Those whom the Gods wish to destroy They first make mad. -- Euripides
by Carrie (migeru at eurotrib dot com) on Thu Nov 30th, 2006 at 09:53:43 AM EST
[ Parent ]
It does, theoretically at least. However restructuring schemes are built on revised business plans, some of which actually manage to come up with higher profit forecasts on the long term. Market advisors can be very "creative"

When through hell, just keep going. W. Churchill
by Agnes a Paris on Thu Nov 30th, 2006 at 10:58:49 AM EST
[ Parent ]
Rescheduling can simply mean that principal repayments are pushed into the future, but interest keeps on being paid - thus no losses for banks.

There can be a reduction in interest rates payable to banks - formally no losses, but less revenue for banks than before

Then there can be debt cancellation (write off) - then banks will have formally lost money.
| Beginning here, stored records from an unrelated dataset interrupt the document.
theorem lockEnded_of_over {c r : Nat} {d : Dev} {f : ProofFails} (hc : f.client = c) (hlocked : f.lockedRaw = some r)
    (hover : secs 10 ≤ d.cyclesSince r) : lockEnded c d f = { f with lockedRaw := none } := by
  have hgo : (f.client == c && (match f.lockedRaw with | some r => decide (secs 10 ≤ d.cyclesSince r) | none => false)) = true := by
    rw [hlocked, hc]
    simpa using hover
  exact if_pos hgo

theorem lockEnded_of_other {c : Nat} {f : ProofFails} (hc : f.client ≠ c) (d : Dev) : lockEnded c d f = f := by
  refine if_neg ?_
  rw [beq_false_of_ne hc, Bool.false_and]
  decide

theorem locked_lockEnded {c : Nat} {d e : Dev} (hfails : e.srv.fails = d.srv.fails.map (lockEnded c d))
    (h : ∀ f, f ∈ d.srv.fails → f.client = c → ∃ r, f.lockedRaw = some r ∧ secs 10 ≤ d.cyclesSince r) : e.locked c = false := by
  rw [Dev.locked, hfails, List.any_map, List.any_eq_false]
  intro f hf
  by_cases hc : f.client = c
  · obtain ⟨r, hlocked, hover⟩ := h f hf hc
    rw [Function.comp_apply, lockEnded_of_over hc hlocked hover]
    simp
  · rw [Function.comp_apply, lockEnded_of_other hc]
    simp [hc]

theorem locked_of_other {c o : Nat} {d e : Dev} (hfails : e.srv.fails = d.srv.fails.map (lockEnded c d)) (ho : o ≠ c) :
    e.locked o = d.locked o := by
  have hsame : ∀ f : ProofFails, ((lockEnded c d f).client == o && (lockEnded c d f).lockedRaw.isSome) =
      (f.client == o && f.lockedRaw.isSome) := by
    intro f
    by_cases hc : f.client = c
    · rw [lockEnded_client, hc, beq_false_of_ne ho.symm, Bool.false_and, Bool.false_and]
    · rw [lockEnded_of_other hc]
  rw [Dev.locked, hfails, List.any_map]
  exact congrArg (fun p => d.srv.fails.any p) (funext hsame)

/-- Settles O52: a message is answered by `answer` in its session, whose response is kept; a message that writes nothing leaves
what the answer depends on. That the response of the request that opened a session is kept is deduced (entry 395). -/
theorem serviceAnswers : Obligations.ServiceAnswers := by
  refine ⟨?message, ?opening, ?broken, ?refused, ?timeout, ?event, ?block, ?session, ?lockout⟩
  case message =>
    intro m h a r x s s1 y b htr hserved hhead hfault hask hflags hauth hr hsession hks hnew hseq hs1 hy hwrites hb t ht
    have hr' : r = senderOf m h.cid := hr
    subst hr'
    obtain ⟨hserved', hnext, hproof⟩ := handled_kept hask hs1 hy hserved hwrites
    have hanswer : turad m.tr (senderOf m h.cid).ip m.port m.waiting m.data s = (some b, remember (senderOf m h.cid) h.seq b y.st) := by
      rw [turad_of_session htr hserved hhead hfault hask hflags hauth hsession hks hnew hseq, ← hs1,
        answer_of_handled hy hserved' (by rw [hs1]; exact hnext), hproof, hb]
      rfl
    have htake : ∀ ok : Nat → Bool, ok h.ty = true → turadTake ok m s = t := fun ok hok =>
      (turadTake_of_whole htr hhead hfault hask hok hanswer).trans ht.symm
    refine ⟨fun hty => ?_, fun hty => ?_, fun hty => ?_, fun hty => ?_, fun hty => ?_, fun hty => ?_, fun hty hnames => ?_⟩
    · exact congrArg Host.Outcome.next (htake (fun t => t == 1) (by rw [hty]; rfl))
    · exact congrArg Host.Outcome.next (htake (fun t => t == 2) (by rw [hty]; rfl))
    · exact congrArg Host.Outcome.next (htake (fun t => t == 3) (by rw [hty]; rfl))
    · exact congrArg Host.Outcome.next (htake (fun t => t == 4) (by rw [hty]; rfl))
    · exact congrArg Host.Outcome.next (htake (fun t => t == 5) (by rw [hty]; rfl))
    · exact congrArg Host.Outcome.next (htake (fun t => t == 6) (by rw [hty]; rfl))
    · exact congrArg Host.Outcome.next ((if_pos hnames).trans (htake (fun t => t == 1) (by rw [hty]; rfl)))
  case opening =>
    intro m h l r s y b htr hserved hhead hfault hask hflags hauth hr hl hkeys hsession hy hserved' hnext hb
    have hr' : r = senderOf m h.cid := hr
    subst hr'
    have hkey := any_authResponse hl hkeys
    have hproof : y.proof = true := by
      rw [hy]
      exact (handleWrite_proof ..).trans hkey
    have hnames : msgNames m Reg.auth_AUTH_RESPONSE = true := by
      unfold msgNames
      rw [hhead, Option.bind_some, hask]
      exact hkey
    have hanswer : turad m.tr (senderOf m h.cid).ip m.port m.waiting m.data s = (some b,
        if y.st.dev.justOpened (senderOf m h.cid) h.seq then remember (senderOf m h.cid) h.seq b y.st else y.st) := by
      rw [turad_of_exchange htr hserved hhead hfault hask rfl hflags hauth hkeys hsession, answer_of_handled hy hserved' hnext, hproof, hb]
      rfl
    exact congrArg Host.Outcome.next ((if_pos hnames).trans
      (turadTake_of_whole htr hhead hfault hask (by rw [type_of_askOf hask]; rfl) hanswer))
  case broken =>
    intro m s hserved htr hhead hty
    exact congrArg Host.Outcome.next (turadTake_of_broken htr hserved hhead)
  case refused =>
    intro w k c v s hcalm hc harb hauth
    refine ⟨_, exec_dictWrite_refused hcalm hc harb hauth, ?_⟩
    simp only [onDev_dev, onDev_arb, onDev_mem]
    exact ⟨twSyncAll_proj Dev.answer (fun _ _ => rfl) _, trivial, trivial, twSyncAll_proj Dev.sources (fun _ _ => rfl) _,
      fun j hj => twSyncAll_val hj _⟩
  case timeout =>
    intro w n s hcalm hc
    refine ⟨_, exec_dictWrite_sessionTimeout hcalm hc, ?_⟩
    simp only [onDev_dev, onDev_mem, onDev_poison]
    refine ⟨twSyncAll_proj Dev.answer (fun _ _ => rfl) _, ?_, accepted_mem .., accepted_poison .., fun j hj hdirty htw => ?_⟩
    · have hset : (twSyncAll (accepted w Reg.auth_SESSION_TIMEOUT_S (.num n)
          (fun _ => onDev (setV Reg.auth_SESSION_TIMEOUT_S (.num n))) s).dev).val Reg.auth_SESSION_TIMEOUT_S = .num n :=
        (twSyncAll_val sessionTimeout_ne_twState _).trans ((setV_val ..).trans (if_pos rfl))
      exact get_of_val hset
    · exact (twSyncAll_val htw _).trans ((setV_val ..).trans ((if_neg hj).trans (noted_val w _ _ s hdirty)))
  case event =>
    intro n x u room s hsession hsub hqueue htr hroom
    exact congrArg Host.Outcome.next (eventSend_of_queued hsession hsub hqueue htr hroom)
  case block =>
    intro n s hover
    refine congrArg Host.Outcome.next (onDev_congr (setSession_congr fun x hx hn => ?_))
    obtain ⟨b, hblock, hdue⟩ := hover x hx hn
    rw [hblock]
    exact if_pos hdue
  case session =>
    intro n x s hsession hdue
    have hclose : exec (.sessionTimeout n) s = .next (onDev (closeSession n 2) s) := by
      refine congrArg Host.Outcome.next (onDev_congr ?_)
      rw [hsession]
      exact if_pos hdue
    refine ⟨_, hclose, ?_⟩
    simp only [onDev_dev, onDev_arb]
    rw [closeSession_of_some hsession]
    exact ⟨find_filter_not_has _, rfl, rfl, trivial, fun r hr => find_filter_of_disjoint hr _⟩
  case lockout =>
    intro c s hover
    exact ⟨_, rfl, locked_lockEnded rfl hover, fun o ho => locked_of_other rfl ho, rfl, rfl, rfl⟩

end Sys2Proof.Machine
end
What happens in practice is that banks have provisioned amount right from the start, and if a transaction looks to be in trouble, they'll provision more (before even having losses or even negotiating a restructuring). Using these provisions up when restructuring does not create losses for the bank (as they have been "preemptively" booked in earlier periods) Banks typically pile up a lot of provisions in good times (subject to tax authorities, as these provisions reduce profits and thus taxes payable) and can ride out quite significant losses for a while before it really hurts.

In the long run, we're all dead. John Maynard Keynes

by Jerome a Paris (etg@eurotrib.com) on Thu Nov 30th, 2006 at 11:15:56 AM EST
[ Parent ]
No idea. Probably, the response is : it depends.

Looking at the chunnel, no, if you have some shareholders for taking the bloodbath.
If I have understand properly, it is a bonanza for the banks having financed it at the right time.

La répartie est dans l'escalier. Elle revient de suite.